[% setvar title TITLE %]

This file is part of the Perl 6 Archive

Note: these documents may be out of date. Do not use as reference!

To see what is currently happening visit http://www.perl6.org/

TITLE

Localising Paren Counts in qr()s.

VERSION

  Maintainer: Richard Proctor <richard@waveney.org>
  Date: 24 Sep 2000
  Last Modified: 30 Sep 2000
  Mailing List: perl6-language-regex@perl.org
  Number: 276
  Version: 2
  Status: Frozen

ABSTRACT

The Paren Counts and backreferences should be localised in each qr(), to prevent surprises when qr()s are used in combination.

DESCRIPTION

TomCs perl storm #0040 has:

> Figure out way to do > > /$e1 $e2/ > > safely, where $e1 might have '(foo) \1' in it. > and $e2 might have '(bar) \1' in it. Those won't work.

DISCUSSION

Me: If e1 and e2 are qr// type things the answer might be to localise the backref numbers in each qr// expression. Use of assignment in a regex and named backrefs (RFC 112) would make this a lot safer.

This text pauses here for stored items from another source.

theorem execAvsWindowEnd_eq {s : State} (hend : s.now % 2 ^ (10 + s.getF Reg.SLU_AVS_CTL 4 4) = 0) : execAvsWindowEnd s =
    .next (if s.slu.busy.isSome || decide (s.getF Reg.BOOT_STS 0 4 < 6) then s.avsLatch else s.avsLatch.avsDecide s.slu.avsMin) := by
  have hboot : s.avsLatch.getF Reg.BOOT_STS 0 4 = s.getF Reg.BOOT_STS 0 4 := congrArg (fld · 0 4) (s.avsLatch_reg (by decide))
  rw [← hboot]
  simp only [execAvsWindowEnd, hend, bne_self_eq_false, Bool.false_eq_true, if_false]
  rfl

theorem State.avsLatch_slack (s : State) : s.avsLatch.getF Reg.SLU_SLK_AVS 0 16 = twos 16 (clampI (-32768) 32767 s.slu.avsMin) :=
  (State.getF_setF _ _ _ _ _ (by decide)).trans (Nat.mod_eq_of_lt (twos_lt _ _))

/-- Whatever the loop decides, the slack stays latched. -/
theorem State.avsDecide_latched (s : State) (sl : Int) :
    (s.avsLatch.avsDecide sl).getF Reg.SLU_SLK_AVS 0 16 = twos 16 (clampI (-32768) 32767 s.slu.avsMin) ∧ (s.avsLatch.avsDecide sl).slu.avsMin = 32767 :=
  have h := s.avsLatch.avsDecide_loop sl
  ⟨(congrArg (fld · 0 16) (h.but _ (by decide) (by decide))).trans s.avsLatch_slack, h.avsMin⟩

theorem State.avsLatch_vRaised (s : State) : s.avsLatch.vRaised = s.vRaised := by
  have hsts : s.avsLatch.vTarget = s.vTarget := congrArg (fld · 16 12) (s.avsLatch_reg (by decide))
  have hstep : s.avsLatch.getF Reg.SLU_AVS_CTL 8 8 = s.getF Reg.SLU_AVS_CTL 8 8 := congrArg (fld · 8 8) (s.avsLatch_reg (by decide))
  simp only [State.vRaised, State.avsStep, hsts, hstep]
  rfl

/-- Latching the slack leaves all that the decision to raise the target is made of. -/
theorem State.avsDecide_latched_raise {s : State} (hfault : s.getB Reg.SLU_AVS_STS 30 = false) (hon : s.getB Reg.SLU_AVS_CTL 0 = true)
    (hfloor : s.vFloor ≤ s.vTarget) (hmeasured : s.slu.avsMin ≠ 32767) (hlow : s.slu.avsMin < (s.getF Reg.SLU_AVS_CTL 16 8 : Nat))
    (hroom : s.vTarget < s.vRaised) (hcap : s.chipCap 1 = 0) : ∃ n, s.avsLatch.avsDecide s.slu.avsMin =
      ((s.avsLatch.withAmple n).incSatF Reg.SLU_AVS_CNT 0 8 1).sendVoltage s.vRaised := by
  have hsts : s.avsLatch.reg Reg.SLU_AVS_STS = s.reg Reg.SLU_AVS_STS := s.avsLatch_reg (by decide)
  have hctl : s.avsLatch.reg Reg.SLU_AVS_CTL = s.reg Reg.SLU_AVS_CTL := s.avsLatch_reg (by decide)
  have htarget : s.avsLatch.vTarget = s.vTarget := congrArg (fld · 16 12) hsts
  have hlim : s.avsLatch.getF Reg.SLU_AVS_CTL 16 8 = s.getF Reg.SLU_AVS_CTL 16 8 := congrArg (fld · 16 8) hctl
  rw [← s.avsLatch_vRaised] at hroom ⊢
  exact State.avsDecide_raise ((congrArg (bit · 30) hsts).trans hfault) ((congrArg (bit · 0) hctl).trans hon) (htarget ▸ hfloor) hmeasured
    (hlim ▸ hlow) (htarget ▸ hroom) ((State.chipCap_congr (s := s) (t := s.avsLatch) rfl (s.avsLatch_reg (by decide)) 1).trans hcap)

theorem State.settle_slu (s : State) : s.settle.slu = { s.slu with busy := none, retried := false, vForce := max s.vOut s.vTarget } :=
  (State.recalc_keeps _).agree.slu rfl

/-- A voltage that settles ends the write in AVS_STS. -/
theorem State.settle_avsSts (s : State) : s.settle.reg Reg.SLU_AVS_STS = (s.setB Reg.SLU_AVS_STS 31 false).reg Reg.SLU_AVS_STS :=
  State.recalc_but _ _ (by decide) (by decide)

theorem State.settle_warmHeld (s : State) : s.settle.warmHeld = s.warmHeld :=
  (State.recalc_warmHeld _).trans (State.warmHeld_congr rfl (State.reg_setReg_ne _ _ _ _ (by decide)))

/-- The voltage that the regulator reports (R557). -/
def State.reported (s : State) (mv : Nat) : State := s.setF Reg.SLU_AVS_STS 0 12 mv

theorem State.reported_out (s : State) (mv : Fin 4096) : (s.reported mv).vOut = mv :=
  (State.getF_setF _ _ _ _ _ (by decide)).trans (Nat.mod_eq_of_lt mv.isLt)

theorem State.reported_target (s : State) (mv : Nat) : (s.reported mv).vTarget = s.vTarget := State.getF_setF_ne _ _ _ _ _ _ _ (by decide) (by decide)

theorem execAvsReadback_near {s : State} {mv : Fin 4096} (hbusy : s.slu.busy.isSome = true)
    (hnear : mv.val ≤ s.vTarget + 5 ∧ s.vTarget ≤ mv.val + 5) : execAvsReadback mv s = .next (s.reported mv).settle := by
  have hcond : (decide (mv.val ≤ (s.reported mv).vTarget + 5) && decide ((s.reported mv).vTarget ≤ mv.val + 5)) = true := by
    simpa [State.reported_target] using hnear
  rw [execAvsReadback, if_neg (by simpa [Option.isNone_iff_eq_none, Option.isSome_iff_ne_none] using hbusy)]
  exact congrArg _ (if_pos hcond)

theorem execAvsReadback_far {s : State} {mv : Fin 4096} (hbusy : s.slu.busy.isSome = true)
    (hfar : ¬ (mv.val ≤ s.vTarget + 5 ∧ s.vTarget ≤ mv.val + 5)) : execAvsReadback mv s = .next
      (if s.slu.vForce < mv.val then State.recalc { s.reported mv with slu := { s.slu with vForce := mv.val } } else s.reported mv) := by
  have hcond : ¬ (decide (mv.val ≤ (s.reported mv).vTarget + 5) && decide ((s.reported mv).vTarget ≤ mv.val + 5)) = true := by
    simpa [State.reported_target] using hfar
  rw [execAvsReadback, if_neg (by simpa [Option.isNone_iff_eq_none, Option.isSome_iff_ne_none] using hbusy)]
  exact congrArg _ (if_neg hcond)

/-- The loop gives up (R558): the target is the last output, the voltage settles there, AVS_STS and AVS_CNT show it; SLUICE_AVS_FAULT not yet
raised. -/
def State.avsStopped (s : State) : State :=
  ((((s.setF Reg.SLU_AVS_STS 16 12 s.vOut).withAmple 0).settle).setB Reg.SLU_AVS_STS 30 true).incSatF Reg.SLU_AVS_CNT 24 8 1

section
variable {s : State} {c : Nat} (hbusy : s.slu.busy = some c) (hdue : c + 12500 ≤ s.now)
include hbusy hdue

theorem execSluiceAvsFault_repeat (h : s.slu.retried = false) : execSluiceAvsFault s =
    .next (({ s with slu := { s.slu with busy := some s.now, retried := true } } : State).emit (.avsWrite s.vTarget)) := by
  simp only [execSluiceAvsFault, hbusy, h, if_neg (Nat.not_lt.mpr hdue), Bool.not_false, if_true]

theorem execSluiceAvsFault_stop (h : s.slu.retried = true) : execSluiceAvsFault s =
    .next (s.avsStopped.raise 7 0 Ev.SLUICE_AVS_FAULT none 255 255) := by
  simp only [execSluiceAvsFault, hbusy, h, if_neg (Nat.not_lt.mpr hdue), Bool.not_true, Bool.false_eq_true, if_false]
  rfl

end

theorem State.avsStopped_avsSts (s : State) : s.avsStopped.reg Reg.SLU_AVS_STS =
    ((((s.setF Reg.SLU_AVS_STS 16 12 s.vOut).withAmple 0).settle).setB Reg.SLU_AVS_STS 30 true).reg Reg.SLU_AVS_STS :=
  State.reg_setF_ne _ _ _ _ _ _ (by decide)

theorem State.avsStopped_fault (s : State) : s.avsStopped.getB Reg.SLU_AVS_STS 30 = true :=
  (congrArg (bit · 30) s.avsStopped_avsSts).trans (State.getB_setB _ _ _ _ (by decide))

theorem State.avsStopped_target (s : State) : s.avsStopped.vTarget = s.vOut := by
  have hout : s.vOut < 2 ^ 12 := Nat.mod_lt _ (by decide)
  calc s.avsStopped.vTarget
      = ((s.setF Reg.SLU_AVS_STS 16 12 s.vOut).withAmple 0).settle.vTarget :=
        (congrArg (fld · 16 12) s.avsStopped_avsSts).trans (State.getF_setF_ne _ _ _ _ _ _ _ (by decide) (by decide))
    _ = (s.setF Reg.SLU_AVS_STS 16 12 s.vOut).vTarget :=
        (congrArg (fld · 16 12) (State.settle_avsSts _)).trans (State.getF_setF_ne _ _ _ _ _ _ _ (by decide) (by decide))
    _ = s.vOut := (State.getF_setF _ _ _ _ _ (by decide)).trans (Nat.mod_eq_of_lt hout)

theorem State.avsStopped_warmHeld (s : State) : s.avsStopped.warmHeld = s.warmHeld := by
  have hstores : s.avsStopped.warmHeld = ((s.setF Reg.SLU_AVS_STS 16 12 s.vOut).withAmple 0).settle.warmHeld :=
    State.warmHeld_congr rfl ((State.reg_setReg_ne _ _ _ _ (by decide)).trans (State.reg_setReg_ne _ _ _ _ (by decide)))
  exact (hstores.trans (State.settle_warmHeld _)).trans (State.warmHeld_congr rfl (State.reg_setReg_ne _ _ _ _ (by decide)))

/-- AVS_CTL as written, the loop started anew (R558, R559). -/
def State.avsRestart (s : State) (v : Word) : State := ((s.plainWrite Reg.SLU_AVS_CTL v).withAmple 0).setB Reg.SLU_AVS_STS 30 false

theorem State.writeAvsCtl_eq (s : State) (v : Word) : s.writeAvsCtl v =
    if !s.getB Reg.SLU_AVS_CTL 0 && (s.plainWrite Reg.SLU_AVS_CTL v).getB Reg.SLU_AVS_CTL 0 then s.avsRestart v
    else s.plainWrite Reg.SLU_AVS_CTL v := rfl

theorem State.writeAvsCtl_reg (s : State) (v : Word) : (s.writeAvsCtl v).reg Reg.SLU_AVS_CTL = (s.plainWrite Reg.SLU_AVS_CTL v).reg Reg.SLU_AVS_CTL := by
  rw [State.writeAvsCtl_eq]
  split
  · exact State.reg_setB_ne _ _ _ _ _ (by decide)
  · rfl

theorem State.writeAvsCtl_only (s : State) (v : Word) : RegsOnly [Reg.SLU_AVS_CTL, Reg.SLU_AVS_STS] s (s.writeAvsCtl v) := by
  have hplain : RegsOnly [Reg.SLU_AVS_CTL, Reg.SLU_AVS_STS] s (s.plainWrite Reg.SLU_AVS_CTL v) := (RegsOnly.of_regs rfl).put List.mem_cons_self _
  rw [State.writeAvsCtl_eq]
  split
  · exact RegsOnly.put (t := (s.plainWrite Reg.SLU_AVS_CTL v).withAmple 0) hplain (by decide) _
  · exact hplain

/-- A write that sets the enable of a loop that was off starts it anew. -/
theorem State.writeAvsCtl_restarts {s : State} {v : Word} (hoff : s.getB Reg.SLU_AVS_CTL 0 = false)
    (hon : (s.writeAvsCtl v).getB Reg.SLU_AVS_CTL 0 = true) : s.writeAvsCtl v = s.avsRestart v := by
  rw [State.getB, s.writeAvsCtl_reg v, ← State.getB] at hon
  rw [State.writeAvsCtl_eq, hoff, hon]
  rfl

/-! ## The obligation -/

/-- Settles O33: each command reaches one of the equations above, and the laws of the state it answers say what that holds. -/
theorem sluiceAccountsAndVoltage : Obligations.SluiceAccountsAndVoltage := by
  unfold Obligations.SluiceAccountsAndVoltage
  refine ⟨?capWrite, ?capWin, ?windowEnd, ?refill, ?launch, ?avsWindow, ?avsRaise, ?readback, ?repeated, ?stopped, ?avsCtl⟩
  case capWrite =>
    intro rq which v s a hw hr hheld hparts
    obtain ⟨hnot, hra, hpil⟩ := capReg_kept which
    exact Runs.intro rfl (execCapWrite_eq hr hw which v) ((execCapWrite_keeps rq which v s).mono rfl)
      ⟨s.writeCap_but (capReg which) v _ hnot hra, s.writeCap_chipRate _ v, fun k hk => State.writeCap_rates hparts _ v hk,
        State.writeCap_raised hheld hpil v⟩
  case capWin =>
    intro rq v s hw hr
    refine Runs.intro rfl (execCapWinWrite_eq hr hw v) ((execCapWinWrite_keeps rq v s).mono rfl)
      ⟨State.reg_of_regs (s.writeSluCtl_regs v) _, fun hchanged => ?_, fun hsame => ?_,
        (RegsOnly.setReg s Reg.SLU_CTL _).trans (RegsOnly.of_regs (s.writeSluCtl_regs v))⟩
    · rw [State.writeSluCtl_changed hchanged]
      exact ⟨congrArg SluX.winPend ((State.winRestart_keeps _).agree.slu rfl), fun k hk => State.winRestart_counts _ hk⟩
    · rw [State.writeSluCtl_same hsame]
      exact ⟨rfl, rfl⟩
  case windowEnd =>
    intro s hend hfirst
    have hac {k : Nat} (hk : k < s.profile.parts.length) := s.winBegin_ac hk
    exact Runs.intro rfl (congrArg Host.Outcome.next (State.windowStart_boundary hend hfirst)) ((execCapWindowEnd_keeps s).mono rfl)
      ⟨s.winBegin_keeps.agree.slu rfl, fun k hk => by rw [hac hk]; exact ⟨rfl, rfl, rfl, rfl⟩, fun k hk => by rw [hac hk]; exact ⟨rfl, rfl⟩⟩
  case refill =>
    intro s hfirst hnone
    refine Runs.intro rfl (execSluiceTick_refill hfirst hnone) ((execSluiceTick_keeps s).mono rfl)
      ⟨s.refillAll.windowStart_refill, fun k hk => ?_⟩
    have hk' : k < s.refillAll.profile.parts.length := by rwa [s.refillAll_keeps.agree.profile rfl]
    obtain ⟨hA, hC⟩ := s.refillAll.windowStart_levels hk'
    rw [hA, hC, s.refillAll_ac hk]
    exact ⟨rfl, rfl⟩
  case launch =>
    intro k s x hdone hin hparts hcand hready hfence hgrant _ _
    obtain ⟨t, ht⟩ := Option.isSome_iff_exists.mp hgrant
    have hnow : t.now = s.now := congrArg BitVec.toNat ((State.grant_keeps ht).agree.count rfl)
    exact Runs.intro rfl (execSluiceTick_launch hdone hin hparts hcand hready hfence ht) ((execSluiceTick_keeps s).mono rfl)
      (hnow ▸ t.launchTk_tkAt k x false)
  case avsWindow =>
    intro s hend
    refine Runs.intro rfl (execAvsWindowEnd_eq hend) ((execAvsWindowEnd_keeps s).mono rfl) ?_
    split
    · exact ⟨s.avsLatch_slack, rfl, fun _ => ⟨rfl, rfl⟩⟩
    · next hidle =>
      obtain ⟨hslack, hmin⟩ := s.avsDecide_latched s.slu.avsMin
      exact ⟨hslack, hmin, fun hheld => absurd (by simpa using hheld) hidle⟩
  case avsRaise =>
    intro s v n hend hbusy hboot hfault hon hfloor hmeasured hlow hroom hn hcap
    have hidle : ¬ (s.slu.busy.isSome || decide (s.getF Reg.BOOT_STS 0 4 < 6)) = true := by simp [hbusy, hboot]
    obtain ⟨m, hm⟩ := State.avsDecide_latched_raise hfault hon hfloor hmeasured hlow hroom hcap
    refine Runs.intro rfl ((execAvsWindowEnd_eq hend).trans (congrArg _ ((if_neg hidle).trans hm))) ((execAvsWindowEnd_keeps s).mono rfl) ?_
    rw [State.sendVoltage_slu]
    exact ⟨State.sendVoltage_target _ hn, rfl, rfl, State.sendVoltage_pending _ n, rfl, rfl⟩
  case readback =>
    intro mv s hbusy
    by_cases hnear : mv.val ≤ s.vTarget + 5 ∧ s.vTarget ≤ mv.val + 5
    · refine Runs.intro rfl (execAvsReadback_near hbusy hnear) ((execAvsReadback_keeps mv s).mono rfl)
        ⟨?_, fun _ => ?_, fun hfar => absurd hnear hfar⟩
      · refine (congrArg (fld · 0 12) (State.settle_avsSts _)).trans ?_
        exact (State.getF_setF_ne _ _ _ _ _ _ _ (by decide) (by decide)).trans (s.reported_out mv)
      · rw [State.settle_slu, State.reported_out, State.reported_target]
        exact ⟨rfl, rfl, (congrArg (bit · 31) (State.settle_avsSts _)).trans (State.getB_setB _ _ _ _ (by decide))⟩
    · refine Runs.intro rfl (execAvsReadback_far hbusy hnear) ((execAvsReadback_keeps mv s).mono rfl) ?_
      split
      · next habove =>
        refine ⟨?_, fun h => absurd h hnear, fun _ => ?_⟩
        · exact (congrArg (fld · 0 12) (State.recalc_but _ _ (by decide) (by decide))).trans (s.reported_out mv)
        · rw [(State.recalc_keeps _).agree.slu rfl]
          exact ⟨rfl, (Nat.max_eq_right (Nat.le_of_lt habove)).symm⟩
      · next hbelow => exact ⟨s.reported_out mv, fun h => absurd h hnear, fun _ => ⟨rfl, (Nat.max_eq_left (Nat.not_lt.mp hbelow)).symm⟩⟩
  case repeated =>
    intro c s hbusy hdue hretried
    exact Runs.intro rfl (execSluiceAvsFault_repeat hbusy hdue hretried) ((execSluiceAvsFault_keeps s).mono rfl) ⟨rfl, rfl, rfl⟩
  case stopped =>
    intro c s hbusy hdue hretried hheld
    have hsts := (s.avsStopped.raise_mild 7 0 Ev.SLUICE_AVS_FAULT none 255 255).reg Reg.SLU_AVS_STS (by decide)
    refine Runs.intro rfl (execSluiceAvsFault_stop hbusy hdue hretried) ((execSluiceAvsFault_keeps s).mono rfl)
      ⟨?_, (congrArg (bit · 30) hsts).trans s.avsStopped_fault, (congrArg (fld · 16 12) hsts).trans s.avsStopped_target,
        State.raise_sluice (s.avsStopped_warmHeld.trans hheld) (by decide) (by decide) ..⟩
    rw [(State.raise_keeps ..).agree.slu rfl]
    exact congrArg SluX.busy (State.settle_slu _)
  case avsCtl =>
    intro rq v s hw hr
    refine Runs.intro rfl (execAvsCtlWrite_eq hr hw v) ((execAvsCtlWrite_keeps rq v s).mono rfl)
      ⟨s.writeAvsCtl_reg v, fun hoff hon => ?_, s.writeAvsCtl_only v⟩
    rw [State.writeAvsCtl_restarts hoff hon]
    exact ⟨rfl, State.getB_setB _ _ _ _ (by decide)⟩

Hugo: I think it is reaonable to ask whether the current handling of qr{} subpatterns is correct:

perl -wle '$a=qr/(a)\1/; $b=qr/(b).*\1/; /$a($b)/g and print join ":", $1, pos for "aabbac"' a:5

I'm tempted to suggest it isn't; that the paren count should be local to each qr{}, so that the above prints 'bb:4'. I think that most people currently construct their qr{} patterns as if they are going to be handled in isolation, without regard to the context in which they are embedded - why else do they override the embedder's flags if not to achieve that?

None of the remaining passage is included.